Bahkan setelah apa yang terjadi di kota Zoi,
hingga meninggalkan tempat itu, aku masih tetap mencintaimu.
Setelah berjalan menelusuri hutan yang gelap. Setelah membiarkan segala kenangan mati diinjak. Bekas-bekas langkah tertinggal sepanjang jalan. Mata ku terpejam, panjatkan madah dan harap, agar segala yang terjadi tetap berharga. Dan, yang akan terjadi sesuai rencana. Zoi kan selalu membayangi langkah. Kalupi kan menerangi setiap tapak.
Sudah sepekan kami tinggal di tempat ini. Kalupi, sebuah kota yang disebut kota kematian. Kota seluas ini hanya dihuni oleh kami. Bertujuh saja. Pandangan benar-benar telah tertutup oleh tembok menjulang kota Zoi. Jika mengintip sedikit dari tembok maka yang kita temui hanyalah tanah tandus yang sama sekali kering. Bagaimana tidak? Limbah pabrik dibuang ke sebuah kolam yang mampu mencemarkan udara, air dan tanah sekaligus. Namun kau tak akan menduga betapa indah Kalupi setelah engkau berjalan hingga tak lagi melihat Zoi.

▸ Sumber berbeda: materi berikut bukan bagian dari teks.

-- ==== Sys2Proof/Machine/Restore.lean ====
section
/-! DEFINITION. The restore (R159 to R181): the choice of the generation from the ledger, the metadata and
its fallbacks, the conversion of the saved map, the fill, demand fetches, the end, and the failures. -/

namespace Sys2Proof.Machine

/-! ## What the ledger shows (R160, R161) -/

/-- What a restore works from. -/
structure Found where
  source : Nat
  prev : Nat
  roots : Bool := false
  again : Bool := false
  fails : Bool := false
  deriving DecidableEq, Repr

/-- A commit of a save that no SAVED or LAST_GASP followed: nothing older of its generation counts, and what stood at
manufacture or after a Sanitize no longer does (R160: row 1 needs that no save commit is newer; row 5 otherwise). -/
def afterSave (f : Found) : Found := if f.source = 0 then { f with source := 3, prev := 4 } else f

/-- The commits read newest first until one decides (R160). A RESTORE_STARTED or an interrupted window points to the
generation before it; a MEMORY_READY without either needs the log tail. A LAST_GASP with MAP_SAVED whose cursor is already at
end-of-residue has no row of its own in R160: it is taken as saved with loss, code 3, though its lost set is empty (DEDUCED,
log 96). -/
def classify (tailOk : Bool) : List LedgerRec → Found
  | [] => { source := 0, prev := 0 }
  | r :: t =>
    match r.commit with
    | .sanitized => { source := 0, prev := 0 }
    | .shutdownClean _ _ _ _ => { source := 1, prev := 1 }
    | .saveStarted _ _ _ _ _ _ _ => afterSave (classify tailOk t)
    | .mapSaved _ _ => afterSave (classify tailOk t)
    | .saved _ c _ _ => { source := 2, prev := if c = .endOfResidue then 2 else 3, roots := true }
    | .lastGasp _ _ _ true _ => { source := 2, prev := 3 }
    | .lastGasp _ _ _ false _ => { source := 3, prev := 4 }
    | .restored _ _ _ _ _ => { source := 3, prev := 4 }
    | .restoreStarted _ _ _ _ => { classify tailOk t with prev := 5 }
    | .restoreInterrupted _ _ _ _ => { classify tailOk t with prev := 6, again := true }
    | .memoryReady _ _ =>
      if tailOk then { classify tailOk t with prev := 6, again := true }
      else { source := 3, prev := 7, fails := true }
    | _ => classify tailOk t

/-- A RESTORE_INTERRUPTED newer than a MEMORY_READY decides for it (R160): the MEMORY_READY of the same
restore is then skipped. -/
def afterInterrupted : List LedgerRec → List LedgerRec
  | [] => []
  | r :: t => match r.commit with
    | .restoreInterrupted _ _ _ _ =>
      r :: t.filter fun x => match x.commit with
        | .memoryReady _ _ => false
        | _ => true
    | .restored _ _ _ _ _ => r :: t
    | .memoryReady _ _ => r :: t
    | .saved _ _ _ _ => r :: t
    | .lastGasp _ _ _ _ _ => r :: t
    | .sanitized => r :: t
    | .shutdownClean _ _ _ _ => r :: t
    | _ => r :: afterInterrupted t

/-- What this start finds (R160). -/
def found (s : State) (tailOk : Bool) : Found := classify tailOk (afterInterrupted (allCommits s))

/-- The newest generation a SAVED, LAST_GASP or RESTORE_INTERRUPTED names (R161); 0 with none. -/
def newestGen : List LedgerRec → Nat
  | [] => 0
  | r :: t => match r.commit with
    | .saved g _ _ _ => g
    | .lastGasp g _ _ _ _ => g
    | .restoreInterrupted g _ _ _ => g
    | _ => newestGen t

/-- Earlier RESTORE_STARTED commits of a generation (R159). -/
def earlierAttempts (s : State) (g : Nat) : Nat :=
  ((allCommits s).filter fun r => match r.commit with
    | .restoreStarted h _ _ _ => decide (h = g)
    | _ => false).length

/-! ## REFCLK (R25) -/

/-- A return to REFCLK that waited for the end of a restore is made (R25). -/
def refReturn (s : State) : State :=
  if s.clk.returnDue && s.clk.refclk then
    s.onClk fun c =>
      { c with returnDue := false, refCrystal := false, countRunning := false, refSwitches := satInc 0xFF c.refSwitches }
  else s

/-! ## Failure (R176) -/

/-- The restore fails: RESTORE_STATE 0b100, Media Status Disabled, the Dirty Shutdown Count rises. -/
def failRestore (s : State) : State :=
  let s := s.onRst fun r => { r with phase := .failed, disabled := true, begun := true, prev := 7 }
  let s := s.onCxl fun c => { c with dirtyShutdowns := c.dirtyShutdowns + 1 }
  let s := s.onRst fun r => { r with last := { r.last with present := true, prev := 7 } }
  refReturn (record 0x0404 2 0x2200 0 (vector 5 s))

/-- Channels of the variant that are out at this start (R197). -/
def channelsOut (s : State) : Nat :=
  ((s.dram.channels.take s.cfg.dramChannels).filter (·.out)).length

/-- Every channel of the variant has finished its training (R197). -/
def trained (s : State) : Bool :=
  (s.dram.channels.take s.cfg.dramChannels).all fun c => decide (c.state = .active ∨ c.out = true)

/-- The restore can begin (R159): crews loaded, channels trained, FLASH entered, normal start. -/
def canBegin (s : State) : Bool :=
  anyMember s && trained s && decide (4 ≤ s.seq.st.num) && !s.rst.begun && !boathouse s && !frozen s &&
    decide (s.seq.dir ≠ .down) && !s.host.fence

/-- RESTORE_BEGIN (R159, R160, R197): the generation, mode and attempt; or the failure of a start that
cannot be bounded or has two channels out. -/
def execRestoreBegin (tailOk : Bool) (s : State) : Host.Outcome State Fault Refusal :=
  if !canBegin s then .next s
  else
    let f := found s tailOk
    let g := newestGen (allCommits s)
    let n := earlierAttempts s g + 1
    let early := decide (s.od.set.restoreMode = 1)
    let s := s.onRst fun r =>
      { r with
        source := f.source, prev := f.prev, roots := f.roots, again := f.again, gen := g, attempt := n
        modeEarly := early, begin := s.tb.now, heldPoison := s.cxl.poisonKept
        last := { present := true, gen := g, prev := f.prev, early := early, attempt := n } }
    if f.fails ∨ 2 ≤ channelsOut s then finish (failRestore s)
    else finish (vector 5 ((s.onRst fun r => { r with phase := .roots, begun := true }).onBoot fun b => { b with stage := 4 }))

/-- RESTORE_STARTED (R159, R179). -/
def execRestoreStarted (s : State) : Host.Outcome State Fault Refusal :=
  if s.rst.phase ≠ .roots ∨ frozen s = true then .next s
  else
    let s := s.onRst fun r => { r with phase := .metadata }
    let s := commit (.restoreStarted s.rst.gen s.rst.modeEarly s.rst.attempt s.rst.prev) s
    finish (record 0x0400 2 0x2200 0 s)

/-! ## Metadata (R104, R161, R162) -/

/-- A unit of a checkpoint decodes. -/
def unitGood (s : State) (at' : Nat × Nat) : Bool :=
  match unitAt s at'.1 at'.2 with
  | some u => !u.bad
  | none => true

/-- The committed checkpoint in force (R104, R216): the newest, or, when a chunk of it or its directory fails decode, the one
before. -/
def inForce (s : State) : Option CheckpointRec :=
  match s.lake.checkpoint with
  | none => none
  | some c => if unitGood s c.dir && c.chunks.all fun x => unitGood s x.2 then some c else s.lake.older

/-- The mapping table rebuilt from the last committed checkpoint with tag replay (R104). Units under a
superseded media key cannot be decrypted (R215). -/
def rebuiltMapping (s : State) : List (Nat × (Nat × Nat)) :=
  let base := match inForce s with
    | some c => c.mapping
    | none => []
  let seq0 := match inForce s with
    | some c => c.lakeSeq
    | none => 0
  (s.lake.units.filter fun u => decide (seq0 ≤ u.2.seq) && decide (u.2.key = s.flash.key) &&
      decide (u.2.page ≠ padPage)).foldr
    (fun u m => tabIns u.2.page u.1 m) base

/-- The mapping table this restore uses (R160 to R162). -/
def restoredMapping (s : State) (mappingOk : Bool) : List (Nat × (Nat × Nat)) :=
  match s.rst.source with
  | 0 => []
  | 1 => match inForce s with
    | some c => c.mapping
    | none => []
  | 2 =>
    match s.basin.image with
    | some im => match im.mapping with
      | some m => if s.rst.roots && mappingOk && im.mappingWhole then m else rebuiltMapping s
      | none => rebuiltMapping s
    | none => rebuiltMapping s
  | _ => rebuiltMapping s

/-- Chunks of a mapping table that differ from a checkpoint's (R104), strictly rising. -/
def changedSince (c : Option CheckpointRec) (m : List (Nat × (Nat × Nat))) : List Nat :=
  let old := match c with
    | some c => c.mapping
    | none => []
  let new := m.filter fun x => !old.contains x
  let gone := old.filter fun x => !m.contains x
  (new ++ gone).foldl (fun t x => setIns (chunkOf x.1) t) []

/-- RESTORE_METADATA_LOADED (R161, R162). -/
def execRestoreMetadataLoaded (found : MetaIn) (s : State) : Host.Outcome State Fault Refusal :=
  if s.rst.phase ≠ .metadata ∨ frozen s = true then .next s
  else if s.rst.source = 2 ∧ (s.rst.roots = true ∧ found.rootsOk = false ∨
      s.rst.roots = false ∧ found.saveCommitsOk = false ∨ s.basin.image.isNone) then
    finish (failRestore s)
  else
    let m := restoredMapping s found.mappingOk
    let whole := match s.basin.image with
      | some im => im.mapWhole
      | none => true
    let s := s.onLake fun l => { l with mapping := m, changed := changedSince (inForce s) m }
    finish (s.onRst fun r =>
      { r with phase := .conversion, source := if r.source = 2 && !(found.mapOk && whole) then 4 else r.source })

/-! ## The dirty log's outstanding dirtyings (R152, R154) -/

/-- One dirtying that no COMPLETE has followed: page, slot and the tags of the MARKs that follow it. -/
structure Outstanding where
  page : Nat
  slot : Nat
  tags : List Nat
  deriving DecidableEq, Repr

/-- One entry read (R153, R154). -/
def readEntry (l : List Outstanding) : LogEntry → List Outstanding
  | .reset p => l.filter fun o => decide (o.page ≠ p)
  | .dirty sl p => l ++ [{ page := p, slot := sl, tags := [] }]
  | .mark t p => l.map fun o => if o.page = p then { o with tags := t :: o.tags } else o
  | .complete t p => l.filter fun o => !(decide (o.page = p) && o.tags.contains t)

/-- Every outstanding dirtying, oldest first (R154). -/
def outstanding (s : State) : List Outstanding := (wholeLog s).foldl readEntry []

/-- First host epoch of a slot in the ledger's bucket table (R153). -/
def ledgerEpoch (s : State) (slot : Nat) : Nat :=
  match tabFind slot s.ledger.buckets with
  | some b => b.epoch
  | none => 0

/-- Pages with an outstanding dirtying, each with its oldest (R152). -/
def oldestOutstanding : List Outstanding → List Outstanding
  | [] => []
  | o :: t => o :: (oldestOutstanding t).filter fun x => decide (x.page ≠ o.page)

/-! ## Conversion (R163, R164, R198) -/

/-- Slot in the image's bucket table, its first host epoch. -/
def imageEpoch (im : BasinImage) (slot : Nat) : Nat :=
  match im.buckets.find? fun b => b.slot = slot with
  | some b => b.epoch
  | none => 0

/-- The cursor with which the generation's save ended (R146, R160). -/
def endCursor (s : State) : Cursor :=
  match (allCommits s).find? fun r => match r.commit with
      | .saved g _ _ _ => decide (g = s.rst.gen)
      | .lastGasp g _ _ _ _ => decide (g = s.rst.gen)
      | _ => false with
  | some { commit := .saved _ c _ _, .. } => c
  | some { commit := .lastGasp _ c _ _ _, .. } => c
  | _ => .upTo 0 0

/-- A residue page of the image that restore cannot take (R79, R163). A page that lost a completed write with its channel is
reported lost (R80), which gives it no REASON: that of an isolated channel (R198; DEDUCED, log 74). -/
def loseResidue (im : BasinImage) (page slot : Nat) (why : LostReason) (s : State) : State :=
  lowerElost (imageEpoch im slot) (markLost page (if im.dropped.contains page then .media else why) false s)

/-- One saved entry (R163). -/
def convertEntry (im : BasinImage) (c : Cursor) (s : State) (x : Nat × PageEntry) : State :=
  match passSlot im.map im.drains x.1 with
  | some sl =>
    if beforeCursor c (seqOfSlot im.buckets sl) x.1 && !im.dropped.contains x.1 then
      setPage x.1 { state := .dirty, bucket := sl, hot := coldTick s } s
    else loseResidue im x.1 sl .cursor s
  | none =>
    if x.2.state = .lost then markLost x.1 (tabGet .cursor x.1 im.reasons) true s else s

“Jim… berkemaslah. Kita akan pergi berburu pagi ini”
Suara Frank memanggilku, melempar sebilah tombak. Aku bangkit berdiri, meregangkan otot, menarik napas sedalam-dalamnya dan menghembuskan dengan perlahan.
“Ayo, kita berangkat!”
***
Hutan yang tidak dijamah selama kurang lebih 20 tahun ini menyimpan banyak sekali persediaan makanan, mulai dari yang paling buas sampai yang paling lugu.
Suara ranting patah merangsang telingaku. Aku menoleh mendapati seekor rusa yang sedang memakan rumput. Aku berjalan mendekat, bersembunyi di balik pohon, mengukur jarak, mengambil siaga dan hop!! Lemparanku mengenai paha kanannya. Tembus bagian sebelah. Aku segera mendekat, dan dengan sekejap menebas kepalanya dengan sebilah parang.

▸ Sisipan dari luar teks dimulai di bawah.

-- ==== Sys2Proof/Machine/Updates.lean ====
section
/-! DEFINITION. Firmware update (R398 to R420): the session, the blocks, Commit and its verification, the handover,
the trial, the fall-back, and Boathouse mode's Commit. -/

namespace Sys2Proof.Machine

/-! ## Vendor commands of the update (R61, R64 to R66, R365) -/

/-- A vendor command by any privilege: its answer is what `act` gives, unless the gate refuses it. -/
def serveAny (p : Path) (act : (Nat × List Byte) × State) (s : State) : State :=
  match gate 0xC000 p s with
  | some st => reply p st (List.replicate act.1.2.length 0) s
  | none => reply p act.1.1 act.1.2 act.2

/-- A status with the three reserved bytes that follow it. -/
def plain (r : Nat × State) : (Nat × List Byte) × State := ((r.1, [0, 0, 0]), r.2)

/-- The slot an update writes: not the active one; in Boathouse mode the one that does not verify, if there is one
(R401, R418). -/
def targetSlot (s : State) : Fin 2 :=
  let o := otherSlot s.upd.active
  if boathouse s && imageOk s o && !imageOk s s.upd.active then s.upd.active else o

/-- Sixty seconds: the idle limit of a session (R404). -/
def sessionIdle : Nat := 60 * nsPerS

/-- The request names the open session: its idle timer starts again (R404). -/
def touchSession (id : Nat) (s : State) : State :=
  s.onUpd fun u => { u with session := u.session.map fun x => if x.id = id then { x with last := s.tb.now } else x }

/-! ## Update Open (R64, R403) -/

/-- A fall-back is in progress or waits (R403, R419). -/
def fallingBack (s : State) : Bool := s.upd.fallback || decide (s.upd.stage = .waitMembers)

/-- Output of Update Open after its status (R64). -/
def openOut (id transport endpoint secs : Nat) : List Byte :=
  [0] ++ leBytes 2 id ++ leBytes 1 transport ++ leBytes 1 endpoint ++ leBytes 2 secs

/-- A new session (R403): its number, and the slot whose header sector is erased. -/
def openSession (p : Path) (length : Nat) (s : State) : State :=
  let id := s.upd.lastId % 0xFFFF + 1
  let k := targetSlot s
  let s := putSlot k none s
  let s := s.onUpd fun u =>
    { u with
      lastId := id
      session := some { id := id, transport := transport p, endpoint := endpoint p, length := length, ranges := []
                        last := s.tb.now, opened := s.tb.now, slot := k
                        secured := match p with
                          | .secured i _ _ _ => some i
                          | _ => none } }
  record 0x0900 2 0x7000 id s

/-- Update Open by the rows of R403, in the order of R365. -/
def openOp (p : Path) (length : Nat) (s : State) : (Nat × List Byte) × State :=
  if s.od.set.ownerLock ≠ 0 then ((stLocked, openOut 0 0 0 0), s)
  else if length < 4096 ∨ 33554432 < length then ((stRange, openOut 0 0 0 0), s)
  else if s.upd.trial = 1 ∨ fallingBack s then ((stState, openOut 0 0 0 0), s)
  else match s.upd.session with
    | some u =>
      ((stBusy, openOut 0 u.transport u.endpoint ((sessionIdle - (s.tb.now - u.last)) / nsPerS)), s)
    | none =>
      let t := openSession p length s
      ((stOk, openOut t.upd.lastId 0 0 0), t)

/-- UPDATE_OPEN (R403). -/
def execUpdateOpen (p : Path) (length : Nat) (s : State) : Host.Outcome State Fault Refusal :=
  if turnedAway s p then .next (turnAway p s) else finish (serveAny p (openOp p length s) s)

/-! ## Update Block and Abort (R65, R405, R406) -/

/-- A range overlaps an accepted one. -/
def overlaps (off n : Nat) (l : List (Nat × Nat)) : Bool := l.any fun r => decide (off < r.1 + r.2 ∧ r.1 < off + n)

/-- Every 4 KiB sector of a range has been erased since the Open (R403, R405): how long a sector takes is a free value
(log 80). -/
def rangeErased (s : State) (u : UpdSession) (off n : Nat) : Bool :=
  (List.range' (off / 4096) ((off + n - 1) / 4096 - off / 4096 + 1)).all fun k =>
    decide (u.opened + Config.sectorEraseNs k ≤ s.tb.now)

/-- Update Block by R65 and R405, in the order of R365. -/
def blockOp (id off : Nat) (data : List Byte) (readBack : Bool) (s : State) : Nat × State :=
  match s.upd.session with
  | none => (stSession, s)
  | some u =>
    let n := data.length
    let s := touchSession id s
    if u.id ≠ id then (stSession, s)
    else if n = 0 then (stLengthZero, s)
    else if 4096 < n ∨ u.length < off + n then (stRange, s)
    else if !rangeErased s u off n then (stBusy, s)
    else if overlaps off n u.ranges then (stOverlap, s)
    else if !readBack then (stMedia, s)
    else (stOk, s.onUpd fun x => { x with session := x.session.map fun y => { y with ranges := y.ranges ++ [(off, n)] } })

/-- UPDATE_BLOCK (R405). -/
def execUpdateBlock (p : Path) (session off : Nat) (data : List Byte) (readBack : Bool) (s : State) :
    Host.Outcome State Fault Refusal :=
  if turnedAway s p then .next (turnAway p s) else finish (serveAny p (plain (blockOp session off data readBack s)) s)

/-- Update Abort (R406): until activation begins; a Commit whose verification runs ends with it. -/
def abortOp (id : Nat) (s : State) : Nat × State :=
  match s.upd.session with
  | none => (stSession, s)
  | some u =>
    if u.id ≠ id then (stSession, s)
    else if s.upd.stage = .idle then (stOk, releaseSession s)
    else if s.upd.stage = .verifying then
      (stOk, (releaseSession (commitDone stSession s)).onUpd fun u => { u with stage := .idle })
    else (stState, s)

“Lemparanmu luar biasa. Aku pikir satu ekor ini cukup untuk makan malam hingga esok pagi kita.”
“Kau benar. Ayo kita segera pulang.”
Semua senjata yang kami gunakan dibuat oleh Frank. Kalupi, kota kematian 20 tahun lalu pun merupakan ladang serta tempat tinggal para warga sebelum wabah menyerang. Kami menggali di beberapa tempat dan menemukan besi yang sangat cukup untuk membuat senjata berburu. Perburuan akan terjadi dengan jadwal bergilir, jika hari ini aku bersama Frank, maka besok yang bertugas ialah Dino dan Tekla, dua pemuda yang murni melakukan kejahatan di kota Zoi. Mereka mencuri sejumlah uang untuk membeli sebuah Gedung dan menjalankan bisnis dengan modal bermimpi hendak menjadi kaya.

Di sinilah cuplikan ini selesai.